2020 criminal trial in Belgium
On 27 November 2020, Iranian diplomat Assadollah Assadi and three other Iranian citizens were tried in Belgium,[1][2][3] charged with plotting to bomb a 2018 rally of National Council of Resistance of Iran, a political wing of the exiled Iranian political party People's Mujahedin of Iran in France.[4] The trial established that Assadi had smuggled explosives from Iran and was acting on instructions of high-ranking Iranian officials.[5][6][7] The charges included "attempted terrorist murder and participation in the activities of a terrorist group."[5] This is the first trial where a EU country charged an Iranian official for terrorism.[8]
On February 4, 2021, Assadi was sentenced to 20 years in jail for “attempted murder and involvement in terrorism.”[9] Nassimeh Naami was sentenced to 18 years, Amir Saadouni to 15 years, and Mehrdad Arefani to 17 years.[10]
Background
In June 2018, Belgian police intercepted 36-year-old Nassimeh Naami and 40-year-old Amir Saadouni driving from Antwerp and carrying a detonator and half-a-kilo of TATP explosives. They, 57-year-old Mehrdad Arefani, and Assadollah Assadi, 49, were charged with attempting to carry out a terrorist attack in Paris.[11]
According to prosecutors, Assadollah Asadi "was carrying out a plan organized by Iran’s intelligence services" to "blow up a rally in France of a prominent opposition group to the Iranian government."[12]
Belgian prosecutors "showed how Assadi had brought the professionally assembled 550-gm TATP bomb on a commercial flight to Vienna from Tehran in his diplomatic bag and passed it, together with an envelope containing €22,000 (about US$27,000), to two co-conspirators.[13] Assadi instructed them how to prime and detonate the device. French officials also blamed Iran's ministry of intelligence for the bomb plot.[14]
Assadi denied any involvement in the foiled plot[15] and, according to a police document, "warned authorities of possible retaliation by unidentified groups if he is found guilty."[16]
European officials said the couple "identified Assadi as their longtime handler", while according to German officials, "Assadi professes not to know them".[17]
France stated that it blamed Iran's intelligence ministry for the foiled bomb plot, freezing assets of two senior Iranian officials.[18]
Verdict
All four defendants (Assadollah Assadi, Amir Saadouni, Nasimeh Naami, Mehrdad Arefani) were found guilty. Assadi was sentenced to 20 years' imprisonment on 4 February 2021. Naami was sentenced to 18 years, Saadouni 15, and Arefani 17.[10]

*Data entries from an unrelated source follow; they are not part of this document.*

-- ==== Sys2Proof/Decode.lean ====
section
/-! DEFINITION. The decoder of both operation ports, total on every word and rejecting by name, the encoder written from
the same table, the byte order of an instruction word, and the two textual forms of the spec.
spec/30_encoding.md R34 to R42; spec/20_memory.md R23. -/

namespace Sys2Proof

/-- Why the decoder answers no instruction. -/
inductive Reject where
  /-- Fewer than the two bytes an instruction word takes (30_encoding.md R34). -/
  | truncated
  /-- The word is neither CLS nor DRW, so it is not the block's (30_encoding.md R40). -/
  | notTheBlocks (w : Word)
  deriving DecidableEq, Repr

/-- Bits 15:12, the major group; 11:8, X; 7:4, Y; 3:0, N (30_encoding.md R35). -/
def fieldG (w : Word) : BitVec 4 := w.extractLsb' 12 4

def fieldX (w : Word) : BitVec 4 := w.extractLsb' 8 4

def fieldY (w : Word) : BitVec 4 := w.extractLsb' 4 4

def fieldN (w : Word) : BitVec 4 := w.extractLsb' 0 4

/-- The match and mask of the two rows of port E (30_encoding.md R36, R37 and the summary of its section 2). -/
def clsMatch : Word := 0x00E0#16

def clsMask : Word := 0xFFFF#16

def drwMatch : Word := 0xD000#16

def drwMask : Word := 0xF000#16

/-- The instruction a word on port E stands for (30_encoding.md R36, R37, R40). -/
def decodeE (w : Word) : Except Reject Instr :=
  if w &&& clsMask = clsMatch then .ok .cls
  else if w &&& drwMask = drwMatch then .ok (.drw (fieldX w).toFin (fieldY w).toFin (fieldN w).toNat)
  else .error (.notTheBlocks w)

/-- The operation a command on port P stands for: 0 is SNAP, 1 is COMMIT (30_encoding.md R38). -/
def decodeP (c : BitVec 1) : Instr :=
  if c = 1#1 then .commit else .snap

/-- Either port. -/
def decode : PortWord → Except Reject Instr
  | .e w => decodeE w
  | .p c => .ok (decodeP c)

/-- Two consecutive bytes, the first the more significant (20_memory.md R23). -/
def wordOfBytes (b0 b1 : Byte) : Word := b0 ++ b1

def highByte (w : Word) : Byte := w.extractLsb' 8 8

def lowByte (w : Word) : Byte := w.extractLsb' 0 8

/-- The next instruction of a byte sequence on port E, with the bytes after it (30_encoding.md R34; 20_memory.md R23).
A sequence of fewer than two bytes is rejected as truncated (log 31). -/
def decodeBytes : List Byte → Except Reject (Instr × List Byte)
  | b0 :: b1 :: rest =>
    match decodeE (wordOfBytes b0 b1) with
    | .ok i => .ok (i, rest)
    | .error r => .error r
  | _ => .error .truncated

/-- The pattern `1101 xxxx yyyy nnnn` with its fields filled in (30_encoding.md R36). -/
def drwWord (x y : RegNum) (n : Nat) : Word :=
  0xD#4 ++ (BitVec.ofFin x : BitVec 4) ++ (BitVec.ofFin y : BitVec 4) ++ BitVec.ofNat 4 n

/-- The word or command that stands for an instruction, on the port that takes it (30_encoding.md R36 to R38). -/
def encode : Instr → PortWord
  | .cls => .e clsMatch
  | .drw x y n => .e (drwWord x y n)
  | .snap => .p 0#1
  | .commit => .p 1#1

/-- The bytes of an instruction word as memory holds them, lowest address first (20_memory.md R23). -/
def bytesOfWord (w : Word) : List Byte := [highByte w, lowByte w]

/-- The decoder on an instruction given as a number, its bits numbered as spec/opcode_table.json numbers them. A row of
port E has 16 bits: they are laid out as two bytes, the high one first. A row of port P has one bit, so it comes in one
whole byte of which the port carries bit 0 alone (30_encoding.md R38; log 27). -/
def decodeTableWord (nbits w : Nat) : Option Instr :=
  if nbits ≤ 8 then some (decodeP (BitVec.ofNat 1 w))
  else
    match decodeBytes (bytesOfWord (BitVec.ofNat 16 w)) with
    | .ok (i, _) => some i
    | .error _ => none

/-- One hexadecimal digit, in upper case (30_encoding.md R41, R42). -/
def hexDigit (d : BitVec 4) : Char :=
  if d.toNat < 10 then Char.ofNat (48 + d.toNat) else Char.ofNat (55 + d.toNat)

/-- The spec's way of writing an operation down (30_encoding.md R41): `n` is written in decimal. -/
def Instr.asm : Instr → String
  | .cls => "CLS"
  | .drw x y n =>
    "DRW V" ++ (hexDigit (BitVec.ofFin x)).toString ++ ", V" ++ (hexDigit (BitVec.ofFin y)).toString ++ ", " ++ toString n
  | .snap => "SNAP"
  | .commit => "COMMIT"

/-- The host's listing line of the word at a line index: decimal index, colon, four upper-case hexadecimal digits
(30_encoding.md R42). `none` where the word begins with a zero digit, whose padding the spec does not settle
(91_not_in_source.md N19; log 29). -/
def listingLine (line : Nat) (w : Word) : Option String :=
  if fieldG w = 0#4 then none
  else some (toString line ++ ": " ++ String.ofList [hexDigit (fieldG w), hexDigit (fieldX w), hexDigit (fieldY w), hexDigit (fieldN w)])

end Sys2Proof
end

While Assadi was entitled to diplomatic immunity where applicable, it was deemed that he was not protected when he was arrested as he was on holiday (in Germany) outside the country where he was posted and hence protected. A lawyer for the prosecution commented after the trial "The ruling shows two things: a diplomat doesn't have immunity for criminal acts ... and the responsibility of the Iranian state in what could have been carnage."[10]

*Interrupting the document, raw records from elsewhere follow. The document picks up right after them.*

/-- Settles O28: both draws toggle the same pixels, and a pixel inverted twice is as it was. -/
theorem drawingTwiceRestoresTheGrid : Obligations.DrawingTwiceRestoresTheGrid := by
  unfold Obligations.DrawingTwiceRestoresTheGrid
  intro x y n s t wf draw keepsX keepsY
  have height := wellFormed_drw_iff.1 wf
  obtain rfl := eq_execNext_of_exec draw
  refine ⟨_, exec_eq _ _, grid_ext fun a b _ _ => ?_⟩
  have again := toggles_congr (n := n) (fun row _ => execNext_drw_spriteByte x y n s row) (congrArg (·.toNat % 64) keepsX)
    (congrArg (·.toNat % 32) keepsY) a b
  rw [execNext_drw_live, pixel_drawn _ x y height, execNext_drw_live, pixel_drawn s x y height, decide_eq_decide.2 again,
    Bool.xor_assoc, Bool.xor_self, Bool.xor_false]

/-- Settles O29: on the blank grid nothing is set, and after the first draw only its own pixels are. -/
theorem nonOverlappingSpritesNeverCollide : Obligations.NonOverlappingSpritesNeverCollide := by
  unfold Obligations.NonOverlappingSpritesNeverCollide
  intro x y n x' y' n' s t wf wf' blank draw apart
  have height := wellFormed_drw_iff.1 wf
  obtain rfl := eq_execNext_of_exec draw
  refine ⟨drw_flag_clear height fun a b lands => blank a b lands.inside.1 lands.inside.2, _, exec_eq _ _,
    drw_flag_clear (wellFormed_drw_iff.1 wf') fun a b lands => ?_⟩
  have missed : ¬Toggles s x y n a b := fun first => apart a b ⟨first, lands⟩
  rw [execNext_drw_live, pixel_drawn s x y height, blank a b lands.inside.1 lands.inside.2, decide_eq_false missed,
    Bool.xor_false]

/-! #### A sprite that runs off the top of memory (41_draw.md R55) -/

theorem State.spriteByte_outside {s : State} {row : Nat} (outside : 4095 < s.index.toNat + row) :
    s.spriteByte row = 0x00#8 := if_neg (Nat.not_le.2 outside)

/-- Rows that read 0 at the end of a sprite draw nothing. -/
theorem State.drawn_add_blank {s : State} {k m : Nat} (blank : ∀ row, k ≤ row → row < k + m → s.rowByte row = 0x00#8)
    (x y : RegNum) : s.drawn x y (k + m) = s.drawn x y k := by
  rw [State.drawn, State.drawn, List.range_add, drawRows_append]
  refine drawRows_blank _ _ _ _ (fun row member => ?_) _
  obtain ⟨j, inside, rfl⟩ := List.mem_map.1 member
  exact blank (k + j) (Nat.le_add_right k j) (Nat.add_lt_add_left (List.mem_range.1 inside) k)

/-- Rows inside memory are read without a diagnostic (20_memory.md R21). -/
theorem State.rowDiags_inside {s : State} {k : Nat} (height : k ≤ 15)
    (inside : ∀ row, row < k → s.index.toNat + row ≤ 4095) : s.rowDiags k = [] := by
  refine List.flatMap_eq_nil_iff.2 fun row member => ?_
  have below := List.mem_range.1 member
  exact readDiag_inside (by rw [toNat_spriteAddr s.index (by omega)]; exact inside row below)

/-- The rows of a sprite after the first `k`, all of them outside memory, are reported once each, in row order. -/
theorem State.rowDiags_add_outside {s : State} {k m : Nat} (height : k + m ≤ 15) (outside : 4095 < s.index.toNat + k) :
    s.rowDiags (k + m) =
      s.rowDiags k ++ (List.range m).map fun j => Diag.oobRead (BitVec.ofNat 17 (s.index.toNat + (k + j))) := by
  rw [State.rowDiags, State.rowDiags, List.range_add, List.flatMap_append, List.flatMap_map, List.map_eq_flatMap]
  refine congrArg _ (List.flatMap_congr fun j member => ?_)
  have below := List.mem_range.1 member
  rw [readDiag_outside (by rw [toNat_spriteAddr s.index (by omega)]; omega), spriteAddr_eq_ofNat]

/-- Settles O27: the rows split into the `k` inside memory, which are read without a diagnostic, and the rest, which read 0,
draw nothing and are reported. -/
theorem spriteOffTheTopIsDrawnAsItsInRangeRows : Obligations.SpriteOffTheTopIsDrawnAsItsInRangeRows := by
  unfold Obligations.SpriteOffTheTopIsDrawnAsItsInRangeRows
  intro x y n s k wf rowsInside
  have height := wellFormed_drw_iff.1 wf
  obtain ⟨m, rfl⟩ : ∃ m, n = k + m := ⟨n - k, by omega⟩
  have blank : ∀ row, k ≤ row → row < k + m → s.rowByte row = 0x00#8 := fun row _ _ => by
    rw [s.rowByte_eq_spriteByte (by omega), State.spriteByte_outside (by omega)]
  have canvas : s.drawn x y (k + m) = s.drawn x y k := State.drawn_add_blank blank x y
  have silent : s.rowDiags k = [] := State.rowDiags_inside (by omega) fun row _ => by omega
  refine ⟨_, _, exec_eq _ s, exec_eq _ s, ?_, ?_, execNext_drw_dirty .., ?_, blank, ?_, fun above => ?_⟩
  · rw [execNext_drw_live, execNext_drw_live, canvas]
  · rw [execNext_drw_flag, execNext_drw_flag, canvas]
  · rw [execNext_drw_diag, silent, List.append_nil]
  · rw [execNext_drw_diag, Nat.add_sub_cancel_left]
    rcases m.eq_zero_or_pos with rfl | rest
    · simp [silent]
    · rw [State.rowDiags_add_outside height (by omega), silent, List.nil_append]
  · obtain rfl : k = 0 := by omega
    rw [execNext_drw_live, execNext_drw_flag, canvas, State.drawn_zero, flagByte_false]
    exact ⟨rfl, rfl, rfl⟩

end Sys2Proof.Machine

/-! ### COMMIT, SNAP and the invariant: the obligations of 42_presentation.md -/

namespace Sys2Proof.Machine

/-! #### COMMIT and SNAP -/

theorem exec_commit_pending {s : State} (pending : s.dirty = true) : exec .commit s = .next s.copyGrid := by
  rw [exec_eq, execNext_commit_pending pending]

theorem exec_snap (s : State) : exec .snap s = .next s.returnSnap := exec_eq .snap s

@[simp] theorem State.copyGrid_reg (s : State) (r : RegNum) : s.copyGrid.reg r = s.reg r := rfl

@[simp] theorem State.copyGrid_cell (s : State) (a : Nat) : s.copyGrid.cell a = s.cell a := rfl

@[simp] theorem State.returnSnap_reg (s : State) (r : RegNum) : s.returnSnap.reg r = s.reg r := rfl

@[simp] theorem State.returnSnap_cell (s : State) (a : Nat) : s.returnSnap.cell a = s.cell a := rfl

theorem sameHost_refl (s : State) : SameHost s s := by simp [SameHost]

/-- The copy writes the block only (42_presentation.md R57). -/
theorem sameHost_copyGrid (s : State) : SameHost s s.copyGrid := by simp [SameHost]

theorem sameHost_returnSnap (s : State) : SameHost s s.returnSnap := by simp [SameHost]

theorem sameBlock_returnSnap (s : State) : SameBlock s s.returnSnap := ⟨rfl, rfl, rfl⟩

/-- Settles O36: by DIRTY, COMMIT is the copy of LIVE or changes nothing, and either way leaves DIRTY 0, so that a second
one changes nothing. -/
theorem commitCopiesAPendingRedraw : Obligations.CommitCopiesAPendingRedraw := by
  unfold Obligations.CommitCopiesAPendingRedraw
  intro s
  cases dirty : s.dirty with
  | false =>
    have unchanged : exec .commit s = .next s := exec_commit_clean dirty
    exact ⟨s, unchanged, nofun, fun _ => rfl, rfl, fun _ => rfl, sameHost_refl s, rfl, rfl, unchanged⟩
  | true =>
    have again : exec .commit s.copyGrid = .next s.copyGrid := exec_commit_clean s.copyGrid_dirty
    exact ⟨s.copyGrid, exec_commit_pending dirty, fun _ => ⟨s.copyGrid_pres, s.copyGrid_dirty⟩, nofun, s.copyGrid_live,
      s.copyGrid_reg, sameHost_copyGrid s, s.copyGrid_snaps, s.copyGrid_diag, again⟩

/-- Settles O37: SNAP adds PRES to the reader's results and writes nothing else. -/
theorem snapReturnsThePresentationGrid : Obligations.SnapReturnsThePresentationGrid := by
  unfold Obligations.SnapReturnsThePresentationGrid
  exact fun s => ⟨s.returnSnap, exec_snap s, s.returnSnap_snaps, sameBlock_returnSnap s, s.returnSnap_reg,
    sameHost_returnSnap s, s.returnSnap_diag⟩

/-! #### The layout of a SNAP result -/

/-- In a concatenation of blocks of one width, position `width * y + x` is position `x` of block `y`. -/
theorem getElem?_flatMap_of_width {α β : Type} {f : α → List β} {width : Nat} (uniform : ∀ a, (f a).length = width)
    (l : List α) {x : Nat} (inside : x < width) (y : Nat) :
    (l.flatMap f)[width * y + x]? = l[y]?.bind fun a => (f a)[x]? := by
  induction l generalizing y with
  | nil => rfl
  | cons a l ih =>
    rw [List.flatMap_cons]
    cases y with
    | zero =>
      rw [Nat.mul_zero, Nat.zero_add, List.getElem?_append_left (by rwa [uniform])]
      rfl
    | succ y =>
      have skip : width * (y + 1) + x - (f a).length = width * y + x := by
        rw [uniform, Nat.mul_succ]
        omega
      rw [List.getElem?_append_right (by rw [uniform, Nat.mul_succ]; omega), skip, ih, List.getElem?_cons_succ]

/-- The bits of one row of a grid, x = 0 first. -/
def rowBits (r : GridRow) : List Bool := (List.range gridWidth).map r.getLsbD

theorem snapVector_eq_flatMap (g : Grid) : snapVector g = g.toList.flatMap rowBits := rfl

@[simp] theorem length_rowBits (r : GridRow) : (rowBits r).length = 64 := by simp [rowBits]

theorem getElem?_rowBits (r : GridRow) {x : Nat} (inside : x < 64) : (rowBits r)[x]? = some (r.getLsbD x) := by
  simp [rowBits, inside]

theorem length_snapVector (g : Grid) : (snapVector g).length = 2048 := by
  simp [snapVector_eq_flatMap, List.length_flatMap]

The semi-official Iranian Students News Agency was told by a spokesman for Iran's foreign ministry in January 2021 that Assadi's diplomatic immunity had been violated and that he had been a victim of a western trap.[10] Maryam Rajavi (head of National Council of Resistance of Iran) said the conviction was "a brilliant victory for the people and resistance of Iran and a heavy political and diplomatic defeat for the regime". She also said "the plot had been authorised at the highest levels in Iran, by the president and supreme leader and that the intelligence ministry had been given the task of carrying it out."[18]
Aftermath
In May 2021, an appeal in Belgium was dropped. [19] In May 2023 it was announced that a prisoner swap took place in Oman where Assadi was exchanged for Belgian aid worker Olivier Vandecasteele.[20]